Problem requirements:
Only one span of the listing below should come back. It runs from the line with "if c.planAt ≤ x.win.start then" through the line with "def readyData (due", and each of its lines must be reproduced exactly.

───── Input material

/-- The running mean after the n-th window (R259). -/
def meanStep (n : Nat) : Words → Words → Words
  | a :: as_, z :: zs =>
    let f (a z : F32) : F32 := fAdd a (fDivNat (fSub z a) n)
    pairWord (f (lo32 a) (lo32 z)) (f (hi32 a) (hi32 z)) :: meanStep n as_ zs
  | as_, [] => as_
  | [], _ => []

/-- The 2,048 words of a histogram record. -/
def histWords (b : Sparse Nat) : Words :=
  (List.range 2048).map fun i => put 63 32 (Sparse.get 0 b (2 * i + 1)) ||| put 31 0 (Sparse.get 0 b (2 * i))

/-- Data words of a batch or dump record (Table 10.5). -/
def Accum.words (kind : Nat) (a : Accum) : Words := if kind = 5 then histWords a.bins else a.data

/-- The windows a batch or dump record takes (Table 10.5). -/
def Reduction.group (r : Reduction) : Nat := if r.kind = 6 then r.b else r.a

/-- The accumulator of a batch or dump reduction after a window (R259); a missing datum enters no histogram and no average, and
leaves MISSING (R260). -/
def Reduction.take (r : Reduction) (p : Plan) (x : Datum) (a : Accum) : Accum :=
  match r.kind with
  | 3 => a.add x (a.data ++ [match x.y with
      | some (i, q) => pairWord i q
      | none => missingWord]) []
  | 4 => a.add x (a.data ++ [x.packet]) []
  | 5 => match x.y with
    | none => { a with missing := true }
    | some (yi, yq) =>
      let b := 64 * fBin yq p.q0 p.sq + fBin yi p.i0 p.si
      a.add x [] (Sparse.set 0 a.bins b (satAdd 32 (Sparse.get 0 a.bins b) 1))
  | 6 => match x.y with
    | none => { a with missing := true }
    | some _ =>
      let base := if a.n = 0 then List.replicate r.a (0 : Word) else a.data
      a.add x (meanStep (a.n + 1) base (x.z.take ((x.win.len + 1) / 2))) []
  | _ => a

/-- The header of a batch or dump record. -/
def State.accHeader (s : State) (p : Plan) (r : Reduction) (a : Accum) : Header :=
  { kind := r.kind, start := p.start, taint := a.taint, outOfRange := a.outOfRange, missing := a.missing,
    tick := BitVec.ofNat 64 (s.cnt a.first), context := a.sst, aux := if r.kind = 5 ∨ r.kind = 6 then a.n else 0 }

/-- The header of a window's trace. -/
def State.traceHeader (s : State) (p : Plan) (x : Datum) : Header :=
  { kind := 2, start := p.start, taint := x.taint, outOfRange := x.outOfRange, missing := x.missing,
    tick := BitVec.ofNat 64 (s.cnt x.win.start), context := x.win.sst }

/-- The samples of a window's trace. -/
def Reduction.trace (r : Reduction) (x : Datum) : Words := x.z.take (min ((x.win.len + 1) / 2) r.a)

/-- Emit the record of reduction `i` and start afresh. -/
def State.flush (k i : Nat) (p : Plan) (r : Reduction) (s : State) : State :=
  let a := atN (s.cap k).acc i {}
  let s := if a.n = 0 then s else s.emit k a.full (s.accHeader p r a) (a.words r.kind)
  s.modCap k fun c => { c with acc := updN c.acc i fun _ => {} }

/-- Reduction `i` of the plan in force takes one window. The record of a batch or dump starts with its first window (R262). -/
def State.reduce (k : Nat) (p : Plan) (x : Datum) (i : Nat) (r : Reduction) (s : State) : State :=
  if r.kind = 2 then s.emit k x.win.full (s.traceHeader p x) (r.trace x) else
  let a := atN (s.cap k).acc i {}
  let b := r.take p x a
  let begins := decide (a.n = 0 ∧ b.n ≠ 0)
  let full := if begins then s.noHalf k r.kind 0 else a.full
  let s := (s.modCap k fun c => { c with acc := updN c.acc i fun _ => { b with full := full } }).dropRecord k (begins && full)
  if (atN (s.cap k).acc i {}).n = r.group then s.flush k i p r else s

/-- Emptied rings are freed, but for the newest of a plan in force and while data of the plan before are to come (R263). -/
def CapSlot.freeRings (busy : Bool) (c : CapSlot) : CapSlot :=
  let n := c.rings.length
  let keep := busy || c.rawLate != []
  { c with rings := (c.rings.zipIdx.filter fun (r, i) => r.words != 0 || keep || (c.active.isSome && i + 1 == n)).map (·.1) }

/-- A window's trace starts with the window (R262): whether it finds no free half of the reservation. -/
def State.traceFull (s : State) (k : Nat) : Bool :=
  ((s.cap k).active.any fun p => p.reds.any fun r => r.kind == 2) &&
    s.noHalf k 2 (((s.dm k).windows.filter fun w => w.capt && !w.full).length +
      ((s.ln (demodLine k)).values.filter fun v => v.slot == k && v.win.capt && !v.win.full).length)

/-- The slot's captured windows whose values are to come: open, or with a value in the line's value queue. -/
def State.valueless (s : State) (k : Nat) : List Nat :=
  (((s.dm k).windows.filter (·.capt)).map (·.start)) ++
    (((s.ln (demodLine k)).values.filter fun v => v.slot == k && v.win.capt).map (·.win.start))

/-- The slot's captured windows whose verdicts are to come, but for those of an estimator. -/
def State.verdictless (s : State) (k : Nat) : List Nat :=
  (if (s.dm k).active.est then [] else ((s.dm k).windows.filter (·.capt)).map (·.start)) ++
    (((s.ln (demodLine k)).words.filter fun x => x.slot == k && x.win.capt).map (·.win.start)) ++
    ((s.readout.absent.filter fun e => e.1 == k && e.2.1.capt).map (·.2.1.start))

/-- Data of a plan that has been replaced are to come. -/
def State.lateDue (s : State) (k : Nat) : Bool :=
  let c := s.cap k
  (s.valueless k ++ s.verdictless k ++ c.waiting.map (·.win.start) ++ c.verdicts.map (·.win.start)).any fun t => decide (t < c.planAt)

/-- A record of the plan before enters the ring of that plan (R254). -/
def CapSlot.late (k : Nat) (h : Header) (data : Words) (c : CapSlot) : CapSlot :=
  let x := mkRecord k (c.prevSeq % 2 ^ 26) h data
  let own := c.active.isSome && c.newRing
  let newest := if own then c.rings.drop (c.rings.length - 1) else []
  let older := if own then c.rings.dropLast else c.rings
  let y := ({ c with ready := [x], rings := older } : CapSlot).drain
  { c with rings := y.rings ++ newest, lostRead := y.lostRead, resync := y.resync, prevSeq := c.prevSeq + 1 }

/-- A window of the plan before, whose partial records were emitted when the plan was replaced, leaves a record of its own in
each reduction that `f` names. -/
def State.reduceLate (k : Nat) (p : Plan) (x : Datum) (r : Reduction) (s : State) : State :=
  if r.kind = 2 then (if x.win.full then s else s.modCap k fun c => c.late k (s.traceHeader p x) (r.trace x)) else
  let a := r.take p x {}
  if a.n = 0 then s else s.modCap k fun c => c.late k (s.accHeader p r a) (a.words r.kind)

/-- A datum enters the reductions of its plan that `f` names: of the plan in force where its window started from the apply tick
onward, else of the plan before (R254). -/
def State.enter (k : Nat) (f : Reduction → Bool) (x : Datum) (s : State) : State :=
  let c := s.cap k
  if c.planAt ≤ x.win.start then
    match c.active with
    | none => s
    | some p => p.reds.zipIdx.foldl (fun s (r, i) => if f r then s.reduce k p x i r else s) s
  else match c.prev with
    | none => s
    | some p =>
      let s := p.reds.foldl (fun s r => if f r then s.reduceLate k p x r else s) s
      s.modCap k (CapSlot.freeRings (s.lateDue k))

/-- Insert in window order. -/
def datumInsert (x : Datum) : List Datum → List Datum
  | [] => [x]
  | y :: l => if x.win.start < y.win.start then x :: y :: l else y :: datumInsert x l

/-- The data at the head that wait for no window in `due`. -/
def readyData (due : List Nat) (l : List Datum) : List Datum := l.takeWhile fun d => due.all fun t => decide (d.win.start < t)

/-- The value of a captured window enters the plan's reductions other than the verdict reduction, one datum per window in the
order of the windows (R259, R260). -/
def State.captureWindow (k : Nat) (x : Datum) (s : State) : State :=
  if x.win.capt then
    let l := datumInsert x (s.cap k).waiting
    let go := readyData (s.valueless k) l
    let s := s.modCap k fun c => { c with waiting := l.drop go.length }
    go.foldl (fun s d => s.enter k (fun r => r.kind != 4) d) s
  else s

/-- The verdict of a captured window enters the verdict reduction, as formed and in the order of the windows (Table 10.5). -/
def State.captureVerdict (k : Nat) (x : Datum) (s : State) : State :=
  if x.win.capt then
    let l := datumInsert x (s.cap k).verdicts
    let go := readyData (s.verdictless k) l
    let s := s.modCap k fun c => { c with verdicts := l.drop go.length }
    go.foldl (fun s d => s.enter k (fun r => r.kind == 4) d) s
  else s

/-! ## Applying a plan (R254, R263) -/

/-- The rings after a plan applies (R263): a plan with the RING of the plan that it replaces keeps the ring, another starts a
new one; an emptied old ring is freed unless data of the old plan are to come. -/
def ringsFor (keeps : Bool) (new : Plan) (busy : Bool) (l : List Ring) : List Ring :=
  if keeps then l else (l.filter fun r => r.words != 0 || busy) ++ [{ size := new.ring, addr := new.raddr }]

/-- A plan applies in tick `t` (R254): partial records of the old plan are emitted, the plan's counts start from zero
(R256, R258, R262, R263), the pre-trigger history starts afresh (R257). -/
def State.applyPlan (k t : Nat) (new : Option Plan) (s : State) : State :=
  let s := match (s.cap k).active with
    | none => s
    | some p => p.reds.zipIdx.foldl (fun s (r, i) => s.flush k i p r) s
  let s := { s with time := { s.time with events := s.time.events.filter fun e => e.what != AlmWhat.capture k } }
  let s := s.modCap k fun c => { c with planAt := t }
  let due := s.lateDue k
  let s := s.modCap k fun c =>
    -- The records of the old plan belong to the old ring; a raw record in progress completes under it.
    let c : CapSlot := (List.range c.ready.length).foldl (fun (c : CapSlot) _ => c.drain) c
    let c : CapSlot := { c with
      raw := none, rawLate := c.raws
      holdUntil := none, done_ := false, acc := Vector.replicate 4 {}
      prev := c.active, prevSeq := c.seqno, seqno := 0
      starts := 0, heldOff := 0, shortPre := 0, lost := 0, dropped := 0 }
    let busy := c.rawLate != [] || due
    match new with
    | none => { c with active := none, newRing := false, rings := c.rings.filter fun r => r.words != 0 || busy }
    | some p =>
      let keeps := c.active.any (fun q => q.ring == p.ring) && c.rings != []
      { c with active := some p, histAt := t, newRing := !keeps, rings := ringsFor keeps p busy c.rings }
  match new with
  | some p => if p.start = 2 then (s.armAlm (.capture k) p.at_).2 else s
  | none => s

──────────

Exercise response:
  if c.planAt ≤ x.win.start then
    match c.active with
    | none => s
    | some p => p.reds.zipIdx.foldl (fun s (r, i) => if f r then s.reduce k p x i r else s) s
  else match c.prev with
    | none => s
    | some p =>
      let s := p.reds.foldl (fun s r => if f r then s.reduceLate k p x r else s) s
      s.modCap k (CapSlot.freeRings (s.lateDue k))

/-- Insert in window order. -/
def datumInsert (x : Datum) : List Datum → List Datum
  | [] => [x]
  | y :: l => if x.win.start < y.win.start then x :: y :: l else y :: datumInsert x l

/-- The data at the head that wait for no window in `due`. -/
def readyData (due : List Nat) (l : List Datum) : List Datum := l.takeWhile fun d => due.all fun t => decide (d.win.start < t)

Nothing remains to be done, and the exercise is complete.